Is their anything you would sudgest to hide the shouldiers, or anything else on him that you dislike/like?

He is now 15 months. I will try get photos of him up. The ones posted of him were when he was a year.
He does indeed have small ears, Though is weird, his father and mother both had huge ears! Both his Sire and Dam have top winning pedigrees. His father was I believe one year withing the top 5 papillons in canada.


Here are the parents;








By digiavp at 2012-01-12








By digiavp at 2012-01-12








By digiavp at 2012-01-12








By digiavp at 2012-01-12








By digiavp at 2012-01-12








By digiavp at 2012-01-12








By digiavp at 2012-01-12
He was alittle wet in these photos...was not finnished blow drying him, He was unhappy..
I hope this is in the right thread.


----------



## Laurelin (Nov 2, 2006)

Is that your dog in the last pics? It's hard to really see much in those pictures.

My advice would be to have a handler (or two or three) look him over and tell you what they think. Also, paps are a late showing breed. We didn't even enter the ring until Beau was 3 years old.


----------



## Griffon (Jan 29, 2012)

Yes I agree it is definitely difficult to tell by the photographs... you need some handlers to look at him and go to some shows and look at the Paps in the showring. I am not expert with Paps in any way shape or form... I showed a couple many years ago and raised one litter... So I was never into the breed in a big way. There isn't a whole lot you can do to hide the shoulders... try baiting him when you are on the move to try and keep his shoulder up whilst moving, but the judge is going to notice the shoulders as soon as the judge examines him... so even a lot of coat isn't going to hide what the judge feels under that coat. 

laurelin is right, they are a slow maturing breed, I showed my male and got class in groups but could never win a Best Of Breed with him... even if he was the only one in the breed or a Best Opposite sex, until he was about 18 months or more.... judges liked him but always said "too immature"...we won a number of puppy in group with him but he didn't get a group win until he was well over years of age... I was beginning to think he would never get it together... 

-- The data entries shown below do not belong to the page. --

-- ==== Sys2Proof/Laws/KeepsTask.lean ====
section
/-! SUPPORT. What streams, the life of a task and the key streamer leave alone: `X_keeps` says that `X` goes on from a
state with the memories, the BAR2 window and the queue untouched; `X_sound`, of what writes memory, that it keeps the
invariant and the queue. -/

set_option Elab.async false
set_option linter.all false

namespace Sys2Proof.Machine

open Sys2Proof

theorem State.setTransfer_keeps {u : State} (s : State) (c : CoachId) (e : Engine) (t : Option Transfer)
    (hk : Keeps u s) :
    Keeps u (s.setTransfer c e t) := by
  unfold State.setTransfer
  iterate 40 all_goals try first
    | with_reducible first | assumption | apply State.onCoach_keeps
    | split | dsimp only | with_reducible refine Keeps.upd ?_ rfl rfl

theorem State.sinVisits_keeps {u : State} (s : State) (c : CoachId) (t : Transfer) (noise : Bool) (value : Nat → Slot)
    (n : Nat) (hk : Keeps u s) :
    Keeps u (s.sinVisits c t noise value n) := by
  unfold State.sinVisits
  iterate 40 all_goals try first
    | with_reducible first | assumption | apply Keeps.foldl | apply Keeps.foldl_snd | apply Keeps.foldl_fst
                            | apply State.setCoach_keeps | apply State.freed_keeps | apply State.setTransfer_keeps
                            | intro _
    | split | dsimp only | with_reducible refine Keeps.upd ?_ rfl rfl

theorem State.loadImage_keeps {u : State} (s : State) (c : CoachId) (t : Transfer) (i image : Nat) (hk : Keeps u s) :
    Keeps u (s.loadImage c t i image) := by
  unfold State.loadImage
  iterate 40 all_goals try first
    | with_reducible first | assumption | apply State.setCoach_keeps | apply State.keyMismatch_keeps
                            | apply State.setTransfer_keeps
    | split | dsimp only | with_reducible refine Keeps.upd ?_ rfl rfl

theorem State.sinProgress_keeps {u : State} (s : State) (c : CoachId) (hk : Keeps u s) :
    ∀ n, Keeps u (s.sinProgress c n) := by
  intro n
  induction n generalizing s with
  | zero => exact hk
  | succ n ih =>
    unfold State.sinProgress
    iterate 40 all_goals try first
      | with_reducible first | assumption | apply ih | apply Keeps.foldl | apply Keeps.foldl_snd
                              | apply Keeps.foldl_fst | apply Keeps.foldl_snd_snd | apply State.sinVisits_keeps
                              | apply State.loadImage_keeps | intro _
      | split | dsimp only | with_reducible refine Keeps.upd ?_ rfl rfl

theorem State.feed_keeps {u : State} (s : State) (c : CoachId) (q : Req) (g : Granule) (hk : Keeps u s) :
    Keeps u (s.feed c q g) := by
  unfold State.feed
  iterate 40 all_goals try first
    | with_reducible first | assumption | apply State.setTransfer_keeps | apply State.sinProgress_keeps
    | split | dsimp only | with_reducible refine Keeps.upd ?_ rfl rfl

theorem State.undefSin_keeps {u : State} (s : State) (c : CoachId) (t : Transfer) (hk : Keeps u s) :
    Keeps u (s.undefSin c t) := by
  unfold State.undefSin
  iterate 40 all_goals try first
    | with_reducible first | assumption | apply State.setCoach_keeps | apply State.freed_keeps
                            | apply State.setTransfer_keeps
    | split | dsimp only | with_reducible refine Keeps.upd ?_ rfl rfl

theorem sinStep_sound {u : State} (c : CoachId) (desc : BitVec 10) (com : Common) (s : State) (hk : Sound u s) :
    Sound u (sinStep c desc com s) := by
  unfold sinStep
  iterate 40 all_goals try first
    | with_reducible first | assumption | refine Sound.thru (by apply State.onCoach_keeps; exact Keeps.refl _) ?_
                            | apply State.issueWith_sound
                            | refine Sound.thru (by apply State.setTransfer_keeps; exact Keeps.refl _) ?_
                            | refine Sound.thru (by apply State.sinVisits_keeps; exact Keeps.refl _) ?_
                            | refine Sound.thru (by apply State.undefSin_keeps; exact Keeps.refl _) ?_ | intro _
    | split | dsimp only | with_reducible refine Sound.upd ?_ rfl rfl

theorem State.noteWrites_keeps {u : State} (s : State) (c : CoachId) (rs : List Nat) (hk : Keeps u s) :
    Keeps u (s.noteWrites c rs) := by
  unfold State.noteWrites
  iterate 40 all_goals try first
    | with_reducible first | assumption | apply State.onTask_keeps
    | split | dsimp only | with_reducible refine Keeps.upd ?_ rfl rfl

theorem State.undefSout_keeps {u : State} (s : State) (c : CoachId) (t : Transfer) (hk : Keeps u s) :
    Keeps u (s.undefSout c t) := by
  unfold State.undefSout
  iterate 40 all_goals try first
    | with_reducible first | assumption | apply State.freed_keeps | apply State.setTransfer_keeps
                            | apply State.noteWrites_keeps
    | split | dsimp only | with_reducible refine Keeps.upd ?_ rfl rfl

If you can get an unbiased opinion from another breeder that would also be good, but sometimes that is very difficult. 

As far as parents having great ears etc, sometimes breeding can be a bit of a lucky dip... you just don't know what you are going to get and not every puppy in the litter is going to be show quality.... even the most tightly line bred litters still have a number of pets in the litter... doesn't mean we love them any less.... And in the past I have had a top winning puppy and then by the time the puppy is 12 months old, it has been very average... others have been average to start with and by 12 months have bloomed.... 

Try and get some other opinions, especially from handlers that can actually put their hands on your dog and make an assessment. Good luck


----------



## nfedyk (Jan 14, 2012)

I can't help you in this area but just wanted to say your papillon looks alot like ours especially his facial markings.


----------